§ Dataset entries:
· · · · · · ·
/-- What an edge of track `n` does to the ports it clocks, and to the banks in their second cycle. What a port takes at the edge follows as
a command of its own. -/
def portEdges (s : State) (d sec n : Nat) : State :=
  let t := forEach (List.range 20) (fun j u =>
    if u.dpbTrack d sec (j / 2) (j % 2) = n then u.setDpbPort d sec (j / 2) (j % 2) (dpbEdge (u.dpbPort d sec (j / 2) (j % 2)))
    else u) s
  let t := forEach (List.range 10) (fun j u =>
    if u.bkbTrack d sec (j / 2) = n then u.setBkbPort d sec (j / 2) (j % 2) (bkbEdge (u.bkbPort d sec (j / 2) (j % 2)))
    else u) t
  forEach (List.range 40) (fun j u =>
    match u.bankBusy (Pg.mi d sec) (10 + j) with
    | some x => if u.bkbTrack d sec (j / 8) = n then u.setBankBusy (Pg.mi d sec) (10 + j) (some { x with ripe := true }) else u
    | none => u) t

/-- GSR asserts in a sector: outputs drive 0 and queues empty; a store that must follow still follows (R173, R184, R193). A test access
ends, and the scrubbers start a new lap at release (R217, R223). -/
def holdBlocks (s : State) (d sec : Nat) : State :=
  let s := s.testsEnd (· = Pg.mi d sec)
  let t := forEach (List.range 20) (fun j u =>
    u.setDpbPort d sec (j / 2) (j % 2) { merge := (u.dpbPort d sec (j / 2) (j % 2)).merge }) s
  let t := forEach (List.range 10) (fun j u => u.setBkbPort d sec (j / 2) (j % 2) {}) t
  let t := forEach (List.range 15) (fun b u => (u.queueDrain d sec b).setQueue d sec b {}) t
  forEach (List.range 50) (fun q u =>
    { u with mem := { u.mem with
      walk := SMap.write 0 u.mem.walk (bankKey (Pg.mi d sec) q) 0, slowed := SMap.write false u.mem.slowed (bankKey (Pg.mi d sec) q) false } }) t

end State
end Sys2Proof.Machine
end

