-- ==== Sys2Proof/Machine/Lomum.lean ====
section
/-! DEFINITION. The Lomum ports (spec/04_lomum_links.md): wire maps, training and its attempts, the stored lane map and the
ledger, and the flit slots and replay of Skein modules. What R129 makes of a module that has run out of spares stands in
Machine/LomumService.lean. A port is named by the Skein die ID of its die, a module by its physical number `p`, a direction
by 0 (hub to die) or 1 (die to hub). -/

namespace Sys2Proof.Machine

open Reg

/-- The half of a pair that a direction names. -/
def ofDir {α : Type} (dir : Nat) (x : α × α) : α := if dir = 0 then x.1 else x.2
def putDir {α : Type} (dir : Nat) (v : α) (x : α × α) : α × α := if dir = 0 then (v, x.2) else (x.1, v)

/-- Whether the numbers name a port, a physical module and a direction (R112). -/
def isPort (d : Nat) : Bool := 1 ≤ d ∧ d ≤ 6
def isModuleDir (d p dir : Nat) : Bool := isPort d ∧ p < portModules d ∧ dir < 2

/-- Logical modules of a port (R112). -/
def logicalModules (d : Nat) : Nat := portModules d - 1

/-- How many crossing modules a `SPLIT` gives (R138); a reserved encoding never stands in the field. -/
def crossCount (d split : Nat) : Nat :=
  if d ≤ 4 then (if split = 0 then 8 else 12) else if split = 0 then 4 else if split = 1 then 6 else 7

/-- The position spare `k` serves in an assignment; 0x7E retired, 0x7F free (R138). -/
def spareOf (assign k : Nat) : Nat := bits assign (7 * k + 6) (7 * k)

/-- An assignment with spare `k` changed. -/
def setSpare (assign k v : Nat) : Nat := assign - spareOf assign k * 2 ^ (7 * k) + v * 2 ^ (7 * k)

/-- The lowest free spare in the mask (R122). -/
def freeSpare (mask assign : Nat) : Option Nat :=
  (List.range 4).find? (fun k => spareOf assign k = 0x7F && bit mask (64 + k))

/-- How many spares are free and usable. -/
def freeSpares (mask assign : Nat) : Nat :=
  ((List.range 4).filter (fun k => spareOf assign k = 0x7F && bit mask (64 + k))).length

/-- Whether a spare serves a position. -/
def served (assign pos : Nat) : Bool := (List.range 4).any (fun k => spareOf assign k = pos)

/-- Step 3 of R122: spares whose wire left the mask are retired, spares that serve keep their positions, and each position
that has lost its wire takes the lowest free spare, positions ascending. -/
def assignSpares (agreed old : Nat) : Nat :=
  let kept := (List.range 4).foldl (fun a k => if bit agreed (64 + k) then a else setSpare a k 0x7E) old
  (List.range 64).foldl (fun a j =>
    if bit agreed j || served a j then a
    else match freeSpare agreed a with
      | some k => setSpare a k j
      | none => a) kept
· · · · · · ·
§ ABOUT THIS TASK: Without changing a single character, write out all of the entries.

§ RESULT:
/-- What an edge of track `n` does to the ports it clocks, and to the banks in their second cycle. What a port takes at the edge follows as
a command of its own. -/
def portEdges (s : State) (d sec n : Nat) : State :=
  let t := forEach (List.range 20) (fun j u =>
    if u.dpbTrack d sec (j / 2) (j % 2) = n then u.setDpbPort d sec (j / 2) (j % 2) (dpbEdge (u.dpbPort d sec (j / 2) (j % 2)))
    else u) s
  let t := forEach (List.range 10) (fun j u =>
    if u.bkbTrack d sec (j / 2) = n then u.setBkbPort d sec (j / 2) (j % 2) (bkbEdge (u.bkbPort d sec (j / 2) (j % 2)))
    else u) t
  forEach (List.range 40) (fun j u =>
    match u.bankBusy (Pg.mi d sec) (10 + j) with
    | some x => if u.bkbTrack d sec (j / 8) = n then u.setBankBusy (Pg.mi d sec) (10 + j) (some { x with ripe := true }) else u
    | none => u) t

/-- GSR asserts in a sector: outputs drive 0 and queues empty; a store that must follow still follows (R173, R184, R193). A test access
ends, and the scrubbers start a new lap at release (R217, R223). -/
def holdBlocks (s : State) (d sec : Nat) : State :=
  let s := s.testsEnd (· = Pg.mi d sec)
  let t := forEach (List.range 20) (fun j u =>
    u.setDpbPort d sec (j / 2) (j % 2) { merge := (u.dpbPort d sec (j / 2) (j % 2)).merge }) s
  let t := forEach (List.range 10) (fun j u => u.setBkbPort d sec (j / 2) (j % 2) {}) t
  let t := forEach (List.range 15) (fun b u => (u.queueDrain d sec b).setQueue d sec b {}) t
  forEach (List.range 50) (fun q u =>
    { u with mem := { u.mem with
      walk := SMap.write 0 u.mem.walk (bankKey (Pg.mi d sec) q) 0, slowed := SMap.write false u.mem.slowed (bankKey (Pg.mi d sec) q) false } }) t

end State
end Sys2Proof.Machine
end

-- ==== Sys2Proof/Machine/Lomum.lean ====
section
/-! DEFINITION. The Lomum ports (spec/04_lomum_links.md): wire maps, training and its attempts, the stored lane map and the
ledger, and the flit slots and replay of Skein modules. What R129 makes of a module that has run out of spares stands in
Machine/LomumService.lean. A port is named by the Skein die ID of its die, a module by its physical number `p`, a direction
by 0 (hub to die) or 1 (die to hub). -/

namespace Sys2Proof.Machine

open Reg

/-- The half of a pair that a direction names. -/
def ofDir {α : Type} (dir : Nat) (x : α × α) : α := if dir = 0 then x.1 else x.2
def putDir {α : Type} (dir : Nat) (v : α) (x : α × α) : α × α := if dir = 0 then (v, x.2) else (x.1, v)

/-- Whether the numbers name a port, a physical module and a direction (R112). -/
def isPort (d : Nat) : Bool := 1 ≤ d ∧ d ≤ 6
def isModuleDir (d p dir : Nat) : Bool := isPort d ∧ p < portModules d ∧ dir < 2

/-- Logical modules of a port (R112). -/
def logicalModules (d : Nat) : Nat := portModules d - 1

/-- How many crossing modules a `SPLIT` gives (R138); a reserved encoding never stands in the field. -/
def crossCount (d split : Nat) : Nat :=
  if d ≤ 4 then (if split = 0 then 8 else 12) else if split = 0 then 4 else if split = 1 then 6 else 7

/-- The position spare `k` serves in an assignment; 0x7E retired, 0x7F free (R138). -/
def spareOf (assign k : Nat) : Nat := bits assign (7 * k + 6) (7 * k)

/-- An assignment with spare `k` changed. -/
def setSpare (assign k v : Nat) : Nat := assign - spareOf assign k * 2 ^ (7 * k) + v * 2 ^ (7 * k)

/-- The lowest free spare in the mask (R122). -/
def freeSpare (mask assign : Nat) : Option Nat :=
  (List.range 4).find? (fun k => spareOf assign k = 0x7F && bit mask (64 + k))

/-- How many spares are free and usable. -/
def freeSpares (mask assign : Nat) : Nat :=
  ((List.range 4).filter (fun k => spareOf assign k = 0x7F && bit mask (64 + k))).length

/-- Whether a spare serves a position. -/
def served (assign pos : Nat) : Bool := (List.range 4).any (fun k => spareOf assign k = pos)

/-- Step 3 of R122: spares whose wire left the mask are retired, spares that serve keep their positions, and each position
that has lost its wire takes the lowest free spare, positions ascending. -/
def assignSpares (agreed old : Nat) : Nat :=
  let kept := (List.range 4).foldl (fun a k => if bit agreed (64 + k) then a else setSpare a k 0x7E) old
  (List.range 64).foldl (fun a j =>
    if bit agreed j || served a j then a
    else match freeSpare agreed a with
      | some k => setSpare a k j
      | none => a) kept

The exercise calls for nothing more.